Helping protein machines in cells form correct 3D structures

20 March 2014

PIH1D1 - a molecular barcode reader for multi-protein assembly.

Image: PIH1D1 - a molecular barcode reader for multi-protein assembly.

New research sheds light on the role played by a multi-protein complex known as R2TP in assembling other multi-protein machines inside a cell, including some that play crucial roles in translating genes into proteins.  

The study has potential implications for cancer, as one subunit of R2TP called PIH1D1 is present in abnormally high levels in some types of cancer cell. This suggests that the growth of some tumours may also depend on R2TP.

The work was a collaboration by a multidisciplinary team from the Medical Research Council's National Institute for Medical Research (NIMR) and Cancer Research UK's London Research Institute (LRI) (both now part of the Francis Crick Institute).

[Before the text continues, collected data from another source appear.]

/-- A write to a user register under its field map (R79 to R85); the read-only ones ignore it. -/
def crWriteUser (r : Crs) (n : Nat) (w : Word) : Crs :=
  match n with
  | 0x00 => { r with fstat := keepBits w 5 0 }
  | 0x01 => if fieldN w 2 0 ≤ 4 then { r with rmode := keepBits w 2 0 } else r
  | 0x02 => { r with mfmt := keepBits w 7 0 }
  | 0x03 => { r with mscalea := keepBits w 47 0 }
  | 0x04 => { r with mscaleb := keepBits w 47 0 }
  | 0x08 => { r with tvec := w }
  | 0x09 => { r with tcause := keepBits w 8 0 }
  | 0x0A => { r with tpc := keepBits w 63 1 }
  | 0x0B => { r with taddr := w }
  | 0x0C => { r with tval := w }
  | 0x0D => if fieldN w 2 0 ≤ 4 then { r with wscope := keepBits w 2 0 } else r
  | 0x0E => { r with pmode := w.getLsbD 1, inh := w.getLsbD 0 }
  | 0x0F => { r with nmask := w }
  | 0x10 => { r with tdline := keepBits w 63 63 ||| keepBits w 47 0 }
  | _ => r

/-! ### The image of a slot (R388, R389) -/

def wordBytes (w : Word) : List Byte := leBytes 8 w.toNat

/-- The header's flags. -/
structure SlotFlags where
  lane : Bool
  emerg : Bool
  suspd : Bool
  gang : Bool
  deriving DecidableEq, Repr

def SlotFlags.byte (f : SlotFlags) : Byte :=
  (0 : BitVec 4) ++ BitVec.ofBool f.gang ++ BitVec.ofBool f.suspd ++ BitVec.ofBool f.emerg ++ BitVec.ofBool f.lane

/-- The 256 bytes of the header. The completion witnesses of copies that have completed stand in the saved running
maximum (log entry 12). -/
def slotHeader (k : Ctx) (c : CtxId) (state cause : Nat) (f : SlotFlags) : List Byte :=
  let runMax := witnessMax (mkWit .device k.runMax) k.copyWit
  let holds := k.holds.map (·.toNat) ++ List.replicate (8 - k.holds.length) 0xffff
  let gangMask := (k.gang.map fun g => g.1.toNat).getD 0
  let gangOps := (k.gang.map (·.2)).getD 0
  [1, 0, BitVec.ofNat 8 state, f.byte, k.fir.oid, BitVec.ofNat 8 cause] ++ leBytes 2 (c.core % 4096 + c.which % 2 * 4096) ++
    wordBytes (firingWord k c.which) ++ wordBytes k.pc ++ wordBytes runMax ++ wordBytes k.fir.startWit ++
    wordBytes k.fir.recAddr ++ ((holds.map fun h => leBytes 2 h).flatten) ++ leBytes 64 k.fir.record.toNat ++
    leBytes 4 gangMask ++ leBytes 4 gangOps ++ wordBytes k.noticeSet ++ wordBytes k.sig ++
    leBytes 4 k.evIdx ++ leBytes 4 k.copies.length ++ List.replicate 96 0

/-- The binding of v(56 + i) as a slot holds it. -/
def slotStream (k : Ctx) (i : Nat) : List Byte :=
  match k.streams.find? fun b => b.reg.toNat == 56 + i with
  | none => List.replicate 32 0
  | some b => wordBytes b.addr ++ wordBytes b.shape ++ wordBytes b.pattern ++ leBytes 8 b.pos

/-- The pieces of a slot with their offsets, none crossing 64 KiB. -/
def slotPieces (s : State) (k : Ctx) (c : CtxId) (state cause : Nat) (f : SlotFlags) : List (Nat × List Byte) :=
  let is := List.range
  let crs := (userCrs k c).map wordBytes
  let lane := (s.coreSt c.core).lane
  [(0, slotHeader k c state cause f),
   (0x100, ((is 32).map fun i => wordBytes (k.getX (BitVec.ofNat 5 i))).flatten),
   (0x200, ((is 8).map fun i => wordBytes (k.getM (BitVec.ofNat 3 i))).flatten),
   (0x240, crs.flatten ++ List.replicate 56 0),
   (0x300, ((is 8).map (slotStream k)).flatten),
   (0x400, List.replicate 3072 0),
   (0x1000, ((is 64).map fun i => leBytes 64 (k.getV (BitVec.ofNat 6 i)).toNat).flatten)] ++
  ((is 8).map fun i => (0x2000 + 2048 * i, leBytes 2048 (k.getT (BitVec.ofNat 3 i)).toNat)) ++
  [(0x6000, ((is 176).map fun i =>
      let p := tget (0, 0) k.dacc i
      leBytes 8 p.1 ++ leBytes 4 p.2 ++ [0, 0, 0, 0]).flatten),
   (0x6B00, ((is 32).map fun i => match k.copies[i]? with
      | some t => leBytes 64 t
      | none => List.replicate 64 0).flatten),
   (0x7300, List.replicate 7424 0)] ++
  (if f.lane then (is 1024).map fun i => (0x9000 + 64 * i, leBytes 64 (tget 0 lane i).toNat) else [])

/-- Read bytes at the home through a translation, as the Langor reads a slot. -/
def homeRead (s : State) (c : CtxId) (w : Who) (va : Word) (n : Nat) : Chk (List Byte × State) := do
  let (l, s) ← check s c w va 1 .r
  if marked s l.owner l.line then .error ⟨.poison, some va, none⟩
  else .ok (memRead s.mem l.pa n, s.sealFrame w l.entry l.pa)

/-- Write bytes of a slot at the home; copies of the line are dropped. -/
def slotWrite (s : State) (c : CtxId) (w : Who) (va : Word) (bs : List Byte) : Option State :=
  match check s c w va 1 .w with
  | .error _ => none
  | .ok (l, s) =>
    let lines := List.range ((l.pa % 128 + bs.length + 127) / 128)
    if lines.any fun i => marked s l.owner (l.line + i) then none
    else
      some ((lines.foldl (fun s i => s.dropLine (l.line + i)) (homePut s c l bs)).sealFrame w l.entry l.pa)

/-- Write every piece of a slot at a virtual address; none on a fault. -/
def slotAt (s : State) (c : CtxId) (w : Who) (va : Word) (ps : List (Nat × List Byte)) : Option State :=
  ps.foldl (fun o p => o.bind fun s => slotWrite s c w (va + BitVec.ofNat 64 p.1) p.2) (some s)

/-- Write every piece of an emergency slot at a physical address (R392). -/
def slotAtPhys (s : State) (c : CtxId) (oid pa : Nat) (ps : List (Nat × List Byte)) : Option State :=
  if hbmEnd < pa + 131072 then none
  else
    let isSealed := (s.ownerSt oid).isSealed
    let frames := [pa / 65536, pa / 65536 + 1]
    let tagOk := frames.all fun f => match tfind s.home.sealTags f with
      | none => true
      | some o => isSealed && o == oid
    if !tagOk || (List.range 1024).any (fun i => marked s oid (pa / 128 + i)) then none
    else
      let s := if isSealed then s.onHome fun h => { h with sealTags := frames.foldl (fun t f => tset t f oid) h.sealTags } else s
      some (ps.foldl (fun s p => writeHome s ⟨c.core, 3⟩ oid (pa + p.1) p.2) s)

/-- The number under which the emergency slot of a context goes; 0 to 8,191 are the slots of region 0. -/
def emergSlot (c : CtxId) : Nat := 8192 + c.core * 2 + c.which
/-- The physical address of an emergency slot by its number (R392). -/
def emergSlotPa (s : State) (oid slot : Nat) : Nat := (s.ownerSt oid).esave.toNat + (slot - 8192) * 131072
/-- The virtual address of slot `i` of an owner (R388). -/
def slotVa (s : State) (oid i : Nat) : Word := (s.ownerSt oid).savearea + BitVec.ofNat 64 (131072 * i)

Dr Steve Smerdon of NIMR explained: "Proteins are the molecular workhorses of the cell. They are initially produced as linear chains of amino acids with a precise sequence. However, their biological activities are ultimately determined by the three-dimensional shape they adopt.

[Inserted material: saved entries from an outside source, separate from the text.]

/-- Resume a saved firing in a context, whose slot is then consumed; none while it must wait for the lane store or its slot
cannot be read (R391). -/
def resumeSlot (s : State) (c : CtxId) (oid n : Nat) : Option State :=
  match slotImage s c oid n with
  | .error _ => none
  | .ok (img, s) =>
    if laneBusy s c.core img then none
    else
      let s := setSlotState s c oid n 2
      some (restoreCtx s c n img)

/-- Whether a core takes work: its place is present, it has not failed, its cluster is not halted, and its owner exists and
is not suspended. -/
def coreOpen (s : State) (core : Nat) : Bool :=
  let o := s.ownerSt (s.coreOwner core)
  (s.place core).present && !(s.coreSt core).failed && !(s.clusterSt (clusterOf core)).failed &&
    !(s.clusterSt (clusterOf core)).halted && o.valid && !o.susp

/-- Whether saves made by suspension are still to resume in a place, before any record starts there (R391). -/
def resumesFirst (s : State) (core : Nat) : Bool := (suspdSlots s (s.coreOwner core)).any fun p => p.2.core == core

/-- Whether a free context of a core may pop a record (R279). -/
def canDispatch (s : State) (c : CtxId) : Bool :=
  decide (c.which < 2) && (s.ctxOf c).life == .free && coreOpen s c.core && !(s.coreSt c.core).deque.isEmpty &&
    !resumesFirst s c.core

/-- A record or resume entry that a context has popped or stolen: it resumes, is dropped, or starts (R279, R319). -/
def beginEntry (s : State) (c : CtxId) (oid : Nat) (e : DequeEntry) : State :=
  match e.resume with
  | some n =>
    match resumeSlot s c oid n with
    | some s => s
    | none =>
      s.setCtx c
        { life := .running, wait := some (.entry n)
          fir := { oid := BitVec.ofNat 8 oid, record := e.record, recAddr := e.addr, startWit := e.startWit, fid := e.fid
                   retry := e.retry } }
  | none =>
    let (gone, s) := launchCancelled s ⟨c.core, 3⟩ oid (recLaunch e.record)
    if gone then levelDrop s ⟨c.core, 3⟩ oid (recLaunch e.record) 0 false else startFiring s c e

/-- A free context pops the youngest record of the highest class (R278, R279). -/
def dispatch (s : State) (c : CtxId) : State :=
  if !canDispatch s c then s
  else
    let d := (s.coreSt c.core).deque
    match pickEntry d true with
    | none => s
    | some i =>
      match d[i]? with
      | none => s
      | some e =>
        let (e, s) := readSpilled s c.core e
        beginEntry (dequeTake s c.core i) c (s.coreOwner c.core) e

/-! ### Stealing (R281, R282) -/

/-- An idle core. -/
def coreIdle (s : State) (core : Nat) : Bool := coreOpen s core && hasFree s core && (s.coreSt core).deque.isEmpty

/-- Whether a core may send a steal request: it has none on its way, and no save waits to resume there. -/
def canSteal (s : State) (core : Nat) : Bool :=
  coreIdle s core && !resumesFirst s core && !(s.coreSt core).asleep && !s.net.steals.any fun t => t.thief == core

/-- A steal request, or the sleep of a core whose sweep found nothing. -/
def stealAsk (s : State) (core : Nat) : State :=
  if !canSteal s core then s
  else
    let oid := s.coreOwner core
    let others := (s.coresOf oid).filter (· != core)
    let n := (s.coreSt core).stealFails
    let ask := fun (s : State) (v : Option Nat) =>
      match v with
      | none => s
      | some v => (s.onNet fun t => { t with steals := t.steals ++ [⟨core, v⟩] }).countEv ⟨core, 3⟩ 13 1 oid
    if others.isEmpty || 64 + others.length ≤ n then s.updCore core fun k => { k with asleep := true, stealFails := 0 }
    else if n < 64 then
      let (val, s) := s.draw oid 9 core
      ask s others[pickIndex val others.length]?
    else
      let sweep := others.filter (core < ·) ++ others.filter (· < core)
      ask s sweep[n - 64]?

"Perhaps surprisingly, the means by which a protein folds up from this linear chain into its final three-dimensional form is still poorly understood.

"What is known though, is that for many proteins, all of the information required is contained in the amino acid sequence itself. However for some, assistance by a family of proteins called molecular chaperones is necessary for folding to occur efficiently. 

"Many proteins don't exist alone and act in concert with others as large molecular assemblies. These also require some help to form correctly and specialised chaperone machineries that are conserved from yeast to humans, have evolved to achieve this."

R2TP is one such example. Together with other proteins, it has been shown to play a role in putting together a number of multi-protein assemblies, such as RNA polymerase, an enzyme that's crucial for a cell to decode information in its DNA and translate this into protein.

To find out more about how R2TP acts, the NIMR team used a technique called X-ray crystallography to visualise the structure of the PIH1D1 subunit. This revealed how a chemical modification called phosphorylation acts as a molecular barcode, tagging proteins that require R2TP's assistance, for recognition by PIH1D1.

Their colleagues at LRI then used mass spectrometry, which permits the accurate identification of single proteins from many thousands in a mixture, to find previously unknown target proteins for R2TP, including RNA polymerase and regulators of a so-called 'tumour suppressor' protein, p53, that is found to be mutated in the majority of human cancers.

Dr Smerdon said: "These highly multi-disciplinary studies have really pushed forward our understanding of the breadth of chaperone activities in human cells and identified a beautifully specific mechanism for funneling target proteins into the R2TP machine."

Dr Simon Boulton of LRI added: "Our collaboration with Steve and his group has been a very enjoyable and productive endeavour. My hope is that by bringing together world-class researchers from a range of disciplines, the Crick will foster and encourage more of this type of collaborative interaction in the future."

The paper, Phosphorylation-Dependent PIH1D1 Interactions Define Substrate Specificity of the R2TP Cochaperone Complex, is published in Cell Reports.

  • A collaboration between the Medical Research Council's National Institute for Medical Research and Cancer Research UK's London Research Institute sheds light on a so-called 'protein chaperone' known as R2TP.
  • Chaperone proteins are a diverse family of molecules that help individual proteins or multi-protein assemblies in cells to form the correct, stable three-dimensional arrangement so they can carry out their biological roles.